Wednesday, April 23, 2008

Working Man

This afternoon I had an interview with Delphi Delco, which does parts testing for the main Delphi plant in Kokomo. They want a programmer, but their available positions are constantly in flux, so if I can get my foot in the door and start coding, maybe something more interesting will become available.

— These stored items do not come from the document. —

-- ==== Sys2Proof/Machine/Debug.lean ====
section
/-! DEFINITION. Debug and performance, class 0xF (R218), and the debug units: stops and steps (R319, R320), the debugger's
register access (R321), the mailbox (R322), comparators, counters and the sequencer (R323, R324), trace records (R325), and
the numbered counters (R265, R284, R327, R328, R370, R376, R387). -/

namespace Sys2Proof.Machine

/-! ### Trace records (R325) -/

def TRec.before (a b : TRec) : Bool :=
  a.cyc < b.cyc || (a.cyc == b.cyc && (a.core < b.core || (a.core == b.core && a.warp < b.warp)))

/-- Puts a record behind those that come before it. -/
def insRec (r : TRec) : List TRec → List TRec
  | [] => [r]
  | x :: l => if r.before x then r :: x :: l else x :: insRec r l

/-- A trace record is made while tracing is on. -/
def State.trace (s : State) (d kind value core btag warp : Nat) : State :=
  if !(s.die d).tron then s else
  let data := leBytes 16 (s.clk % 2 ^ 64 * 2 ^ 64 + value % 65536 * 2 ^ 48 + core * 2 ^ 40 + btag * 2 ^ 28 + warp * 2 ^ 23 + kind * 2 ^ 16)
  s.modDie d (fun D => { D with recs := insRec ⟨s.clk, core, warp, data⟩ D.recs })

/-- A record goes to the ring; one that cannot be written is counted and lost, and a ring of no record holds none (log 14). -/
def State.putRec (s : State) (d : Nat) (r : TRec) : State :=
  let D := s.die d
  let n := D.trsize.toNat / 16
  let s1 := if n = 0 then s else
    match s.writeD 0 (D.trbase + BitVec.ofNat 64 (16 * (D.trpos % n))) r.data with
    | .ok s => s
    | .error _ => s
  s1.modDie d (fun D => { D with trpos := D.trpos + 1 })

/-- At the end of a cycle a die's records go to the ring, and an MTSR of `%tstate` takes effect (R324, R325). -/
def State.endCycle (s : State) (d : Nat) : State :=
  let s := foldS (s.die d).recs (if (s.die d).recs = [] then s else s.modDie d (fun D => { D with recs := [] })) (fun s r => s.putRec d r)
  match (s.die d).tsWrite with
  | some x => s.modDie d (fun D => { D with tron := x.getLsbD 8, tstate := x.toNat % 4, tsWrite := none })
  | none => s

/-! ### The mailbox (R322) -/

def mboxEntry (src code : Nat) (data : Word) : DWord :=
  BitVec.ofNat 64 (2 ^ 63 + src * 2 ^ 60 + code % 256 * 2 ^ 52 + data.toNat)

def MEntry.before (a b : MEntry) : Bool :=
  a.cyc < b.cyc || (a.cyc == b.cyc && (a.idx < b.idx || (a.idx == b.idx && a.wk < b.wk)))

/-- Puts an entry behind those that come before it: the entries of one cycle by comparator, core and warp, host entries last. -/
def insEntry (m : MEntry) : List MEntry → List MEntry
  | [] => [m]
  | x :: l => if m.before x then m :: x :: l else x :: insEntry m l

/-- An entry arrives in this cycle. -/
def State.mboxPost (s : State) (d idx wk : Nat) (e : DWord) : State :=
  s.modDie d (fun D => { D with mboxWait := insEntry ⟨s.clk, idx, wk, e⟩ D.mboxWait })

/-- The entries of cycles before `clk` enter the queue in their order; a device entry that meets a full queue waits, and a host entry
that does is dropped and sets OVR. -/
def mboxEnter (clk : Nat) : List MEntry → Die → Die
  | [], D => { D with mboxWait := [] }
  | m :: l, D =>
    if clk ≤ m.cyc then { D with mboxWait := m :: l }
    else if D.mbox.length < 16 then mboxEnter clk l { D with mbox := D.mbox ++ [m.e] }
    else if m.idx = 5 then mboxEnter clk l { D with ovr := true }
    else
      let D := mboxEnter clk l D
      { D with mboxWait := m :: D.mboxWait }

def State.mboxFlush (s : State) (d : Nat) : State :=
  if (s.die d).mboxWait.any (fun m => m.cyc < s.clk) then s.modDie d (fun D => mboxEnter s.clk D.mboxWait D) else s

/-- MBOX_DEVICE_ENTRY: entries of earlier cycles enter the queue. -/
def execMboxDeviceEntry (die : Nat) (s : State) : Result := .next (s.mboxFlush die)

/-- A host's write to the mailbox: SRC and VALID are forced. -/
def State.hostMbox (s : State) (die : Nat) (x : DWord) : State := s.mboxPost die 5 0 (mboxEntry 1 (x.extractLsb' 52 8).toNat x.lo)
/-- HOST_MBOX_WRITE. -/
def execHostMboxWrite (die : Nat) (x : DWord) (s : State) : Result := .next (s.hostMbox die x)

/-- A write of 1 to bit 31 clears OVR. -/
def State.ovrClear (s : State) (die : Nat) (x : DWord) : State := if x.getLsbD 31 then s.modDie die (fun D => { D with ovr := false }) else s
/-- MBOX_OVR_CLEAR. -/
def execMboxOvrClear (die : Nat) (x : DWord) (s : State) : Result := .next (s.ovrClear die x)

/-- A read of `%mbox` removes and returns the head entry, or returns 0. -/
def State.mboxTake (s0 : State) (d : Nat) : DWord × State :=
  let s := s0.mboxFlush d
  match (s.die d).mbox with
  | e :: rest => (e, s.modDie d (fun D => { D with mbox := rest }))
  | [] => (0, s)

/-- MBOX_READ. -/
def execMboxRead (die : Nat) (s : State) : Result := .next (s.mboxTake die).2

/-! ### Stops (R319) -/

/-- The launch of a warp has DBG = 1. -/
def State.dbgOn (s : State) (wk : Nat) : Bool := !isSys wk && (s.block (bkOf wk)).present && (s.launch (s.block (bkOf wk)).lid).dbg

/-- A cause of a stop at a run boundary reaches a warp (R319): of two in one cycle the lower is recorded, else the first; the completion
of a step, cause 5, comes about at the boundary and so after any other. A stopped warp stays as it is (log 68). -/
def State.askStop (s : State) (wk : Nat) (cause code : Nat) : State :=
  let w := s.warp wk
  if !s.dbgOn wk || !w.alive || w.stopped then s else
  let keep := match w.stopReq with
    | some (c, _, k) => c.toNat != 5 && (k != s.clk || c.toNat ≤ cause)
    | none => false
  if keep then s else s.setWarp wk { w with stopReq := some (BitVec.ofNat 8 cause, BitVec.ofNat 8 code, s.clk) }

/-- `%dbgcmd` STOP, cause 1: the warp is to stop before its next run that begins at a safe point. -/
def State.askSafe (s : State) (wk : Nat) : State :=
  if !s.dbgOn wk || !(s.warp wk).alive || (s.warp wk).stopped then s else s.modWarp wk (fun w => { w with stopSafe := some s.clk })

/-- The warp stops at a run boundary: its cause is recorded, traced and, but for STOP and STOPNOW, posted. A STOP that it still
waited for is met by it (log 68), and is its cause where it came in the cycle of the other. -/
def State.stopWarp (s : State) (wk : Nat) : State :=
  let (cause, code) : Nat × Nat := match (s.warp wk).stopReq with
    | some (c, x, k) => if (s.warp wk).stopSafe = some k then (1, 0) else (c.toNat, x.toNat)
    | none => (1, 0)
  let d := dieOf (coreOf wk)
  let s := s.modWarp wk (fun w => { w with stopped := true, cause := BitVec.ofNat 8 cause, stopReq := none, stopSafe := none, elig := 0 })
  let s := s.trace d 4 cause (coreOf wk) (btagOf wk) (widx wk)
  if 2 ≤ cause ∧ cause ≤ 5 then s.mboxPost d (if cause = 3 then code else 4) wk (mboxEntry cause code (targetOf wk)) else s

/-- RUN resumes a stopped warp. -/
def State.runWarp (s : State) (wk : Nat) : State :=
  s.modWarp wk (fun w => if w.stopped then { w with stopped := false, cause := 0 } else w)

/-- The warps of the block of the live warp that a target word names, in a launch with DBG = 1. -/
def State.dbgBlock (s : State) (w : Word) : List Nat :=
  if (s.dbgWarp w).isSome then
    (s.blockWarps (targetBk w)).filter (fun wk => (s.warp wk).alive)
  else []

def optList (o : Option Nat) : List Nat := o.toList

/-- A write of `%dbgcmd` (R320): 1 STOP, 2 RUN, 3 and 4 the same for every warp of the block, 5 STOPNOW. -/
def State.dbgCmd (s : State) (die k : Nat) : State :=
  let tgt := (s.die die).dbgtgt
  match k with
  | 1 => foldS (optList (s.dbgWarp tgt)) s (fun s wk => s.askSafe wk)
  | 2 => foldS (optList (s.dbgWarp tgt)) s (fun s wk => s.runWarp wk)
  | 3 => foldS (s.dbgBlock tgt) s (fun s wk => s.askSafe wk)
  | 4 => foldS (s.dbgBlock tgt) s (fun s wk => s.runWarp wk)
  | 5 => foldS (optList (s.dbgWarp tgt)) s (fun s wk => s.askStop wk 6 0)
  | _ => s

/-- DBG_STOP. -/
def execDbgStop (die : Nat) (s : State) : Result := .next (s.dbgCmd die 1)
/-- DBG_RUN. -/
def execDbgRun (die : Nat) (s : State) : Result := .next (s.dbgCmd die 2)
/-- DBG_STOP_BLOCK. -/
def execDbgStopBlock (die : Nat) (s : State) : Result := .next (s.dbgCmd die 3)
/-- DBG_RUN_BLOCK. -/
def execDbgRunBlock (die : Nat) (s : State) : Result := .next (s.dbgCmd die 4)
/-- DBG_STOPNOW. -/
def execDbgStopnow (die : Nat) (s : State) : Result := .next (s.dbgCmd die 5)

/-- DBGDAT_WRITE (R321): F bits, the scoreboard and range entries stay as they are. -/
def State.dbgWrite (s : State) (die : Nat) (x : Word) : State :=
  match s.dbgReg (s.die die).dbgtgt (s.die die).dbgsel with
  | some (.reg l) => s.putLoc x l
  | some (.pred wk p) => s.modWarp wk (fun w => { w with preds := Fmap.set 0 w.preds p x })
  | none => s

def execDbgdatWrite (die : Nat) (x : Word) (s : State) : Result := .next (s.dbgWrite die x)

/-! ### Counters and the sequencer (R324) -/

/-- Counter j sees the hits of one cycle: its new state, and whether it raises its event. -/
def State.trigCount (s : State) (d j : Nat) (hit : BitVec 4) : State × Bool :=
  let D := s.die d
  let cfg := Fmap.get 0 D.tcfg j
  if !hit.getLsbD (cfg.toNat % 4) then (s, false) else
  let n := Fmap.get 0 D.tcnt j + 1
  let lim := cfg.toNat / 256
  if lim ≠ 0 ∧ n.toNat = lim then (s.modDie d (fun D => { D with tcnt := Fmap.set 0 D.tcnt j 0 }), true)
  else (s.modDie d (fun D => { D with tcnt := Fmap.set 0 D.tcnt j n }), false)

/-- One cycle's hits, by warp: stops of R319, the counters, which a comparator counts at most once, and at most one transition of
the sequencer. Of several warps that hit one comparator, the first by core and warp is the one that an event has (log 68). -/
def State.trigCycle (s : State) (d : Nat) (hs : List (Nat × BitVec 4)) : State :=
  let D := s.die d
  let hit := hs.foldl (fun m p => m ||| p.2) 0
  let by1 (i : Nat) : List Nat := hs.filterMap (fun p => if p.2.getLsbD i then some p.1 else none)
  let s := s.modDie d (fun D => { D with hitWarp := (List.range 4).foldl (fun m i => match by1 i with
    | [] => m
    | w :: ws => Fmap.set 0 m i (ws.foldl min w)) D.hitWarp })
  let s := foldS (List.range 4) s (fun s i => if (Fmap.get {} D.cmp i).ctl.getLsbD 16 then foldS (by1 i) s (fun s wk => s.askStop wk 3 i) else s)
  let r0 := s.trigCount d 0 hit
  let r1 := r0.1.trigCount d 1 hit
  let s := r1.1
  let n := D.tstate
  let q := Fmap.get 0 D.tsq n ^^^ 0x0000000F
  let ev := q.toNat % 16
  let occurred := (ev < 4 && hit.getLsbD ev) || (ev == 4 && r0.2) || (ev == 5 && r1.2)
  if !occurred then s else
  let sel := if ev < 4 then ev else (Fmap.get 0 D.tcfg (ev - 4)).toNat % 4
  let wk := Fmap.get 0 (s.die d).hitWarp sel
  let act := q.toNat / 512 % 8
  let next := q.toNat / 64 % 4
  let s := if act = 1 then s.modDie d (fun D => { D with tron := true }) else s
  let s := if act = 0 then s else s.trace d 3 (next * 64 + act * 512) 0 0 0
  let s := match act with
    | 2 => s.modDie d (fun D => { D with tron := false })
    | 3 => s.askStop wk 4 n
    | 4 => s.mboxPost d 4 wk (mboxEntry 4 n (targetOf wk))
    | 5 => s.modDie d (fun D => { D with tcnt := [] })
    | _ => s
  s.modDie d (fun D => { D with tstate := next })

/-- The oldest cycle of a die with hits that the counters have not seen, up to the present one. -/
def State.hitCycle (s : State) (d : Nat) : Option Nat :=
  match ((s.die d).hits.map Prod.fst).filter (fun c => c ≤ s.clk) with
  | [] => none
  | c :: cs => some (cs.foldl min c)

/-- TRACE_COUNTER_LIMIT: at the end of a cycle, the counters and the sequencer of a die see the comparator hits of one cycle. -/
def execTraceCounterLimit (die : Nat) (s : State) : Result :=
  match if s.closing then s.hitCycle die else none with
  | none => .next s
  | some c =>
    let hs := ((s.die die).hits.filter (fun h => h.1 == c)).map (fun h => (parent h.2.1, h.2.2))
    .next ((((s.modDie die (fun D => { D with hits := D.hits.filter (fun h => h.1 != c) })).setClk c).trigCycle die hs).setClk s.clk)

/-! ### Class 0xF (R218) -/

/-- BKPT: in a launch with DBG = 1 the warp stops after it. -/
def execBkpt (h : Hdr) (a : Operand) (s : State) : Result :=
  laneOnce (.bkpt h a) .int .int (fun c s => .done (s.askStop c.wk 2 (immNat a))) s

/-- SSTEP: a stopped target runs one run. -/
def execSstep (h : Hdr) (a : Operand) (s : State) : Result :=
  laneOnce (.sstep h a) .int .int (fun c s =>
    match s.dbgWarp c.av.lo with
    | some wk => .done (s.modWarp wk (fun w => if w.stopped then { w with stopped := false, cause := 0, stepping := true } else w))
    | none => .done s) s

/-- TRCMK: a marker record in a launch with TRACE = 1. -/
def execTrcmk (h : Hdr) (a : Operand) (s : State) : Result :=
  laneOnce (.trcmk h a) .int .int (fun c s =>
    if !isSys c.wk && (s.launch (s.block (bkOf c.wk)).lid).trace then
      .done (s.trace (dieOf (coreOf c.wk)) 1 (c.av.toNat % 65536) (coreOf c.wk) (btagOf c.wk) (widx c.wk))
    else .done s) s

/-- The array status word of a core (R376). -/
def State.arrayWord (s : State) (c : Nat) : DWord :=
  let k := s.core c
  BitVec.ofNat 64 (k.stale * 2 ^ 40 + k.retry * 2 ^ 24 + k.retired * 2 ^ 16 + k.mode * 8 + k.spare)

/-- Counters other than the snapshot's. Which of a channel's requests count as activations, row conflicts and refresh stalls is open
(log 1). -/
def State.counter (s : State) (n : Nat) : DWord × State :=
  if 0x300 ≤ n ∧ n < 0x310 then (s.ftime (n - 0x300), s)
  else if 0x310 ≤ n ∧ n < 0x3D0 then (s.arrayWord (n - 0x310), s)
  else if 0x3D0 ≤ n ∧ n < 0x400 then
    let p := s.port ((n - 0x3D0) / 3)
    (match (n - 0x3D0) % 3 with
     | 0 => p.retries
     | 1 => p.skews
     | _ => p.wraps, s)
  else if 0x400 ≤ n ∧ n < 0xE28 ∧ 2 ≤ (n - 0x400) % 5 then
    let b := n - (n - 0x400) % 5
    let reqs := (Fmap.get 0 s.dev.cnt b).toNat + (Fmap.get 0 s.dev.cnt (b + 1)).toNat
    (BitVec.ofNat 64 ((List.range reqs).filter (fun i => Config.rowEvent n i)).length, s)
  else if 0x400 ≤ n then (Fmap.get 0 s.dev.cnt n, s)
  else (0, s)

/-- CNTRD: 0x000 latches the twelve counters of the core, whose latched values 0x001 to 0x00B return. -/
def State.cntrd (s : State) (wk n : Nat) : DWord × State :=
  if n = 0 then
    let s := s.tdSync (coreOf wk)
    let td := (s.core (coreOf wk)).td
    let snap := (List.range 12).foldl (fun m i => Fmap.set 0 m i (tdCounter td i)) []
    (tdCounter td 0, s.modWarp wk (fun w => { w with snap := snap }))
  else if n < 12 then (Fmap.get 0 (s.warp wk).snap n, s)
  else s.counter n

def execCntrd (h : Hdr) (d a : Operand) (s : State) : Result :=
  laneOnce (.cntrd h d a) .int .int (fun c s => onceWrite (fun s => ((words2 (s.cntrd c.wk (c.av.toNat % 4096)).1), (s.cntrd c.wk (c.av.toNat % 4096)).2)) c s) s

end Sys2Proof.Machine
end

In case Delphi won't take me on, I plan to submit resumes to ITaP, TCN, and ECN on campus. They probably have everyone they need, but it's worth a shot. If that doesn't work, there's always uninteresting, lower-paying work like Jimmy John's or Walmart. I really don't want to have to go back to McDonald's, that really sucked.

Friday, April 11, 2008

Dictionary Fail

On the Internet, one may find sites full of images of horrible disasters, embarrassing moments, and sheer what-the-crap. These are often tagged as "FAIL" or "You're doing it wrong." I here add my own to the mix. It comes from my idiot dictionary that was issued by the Department of Redundancies Department. Observe its powers of explanation:

Tuesday, April 1, 2008

I fail at food

Yesterday, I wanted a Choco Taco. So, I put my $1.50 into the vending machine. The mechanism turned... not enough, my tasty treat was still on the shelf, and no amount of shoving the machine would budge it. Because I'm a fool, I decided that a waffle cone shell filled with ice cream, chocolate, and peanuts was worth $3.00 to me, and so put in another $1.50. Now I had TWO huge helpings of fat and sugar fall to the tray below. Nobody was around to give one to, so I ate both of those deliciously decadent delicacies.

I'd seen the ΑΦΩ blood drive in the Union, but I decided I was too lazy to bother donating. When I settled down in a lounge with my confections and my laptop, I got an email from the Indiana Blood Center urging me to donate. "All right, all right, I'm going," and so I did. But my lazy side rebelled all the way. It was nice to share the fun of blood full of sugar and caffeine. Hope some heart patient or diabetic doesn't get mine.

I hate those bright neon-colored bandages they have afterwards; the only colors are bright baby blue, purple, pink, and lime green. They just scream "Look at me, I gave blood. Aren't I special?" ... as I reflect on the hypocrisy of announcing to the Internet at large, where nobody cares, that I gave blood and want to tell people about it. Anyways, I would've been perfectly happy with an ordinary Ace bandage, but nooooooo, the sorority girls would complain that it's "not fashionable."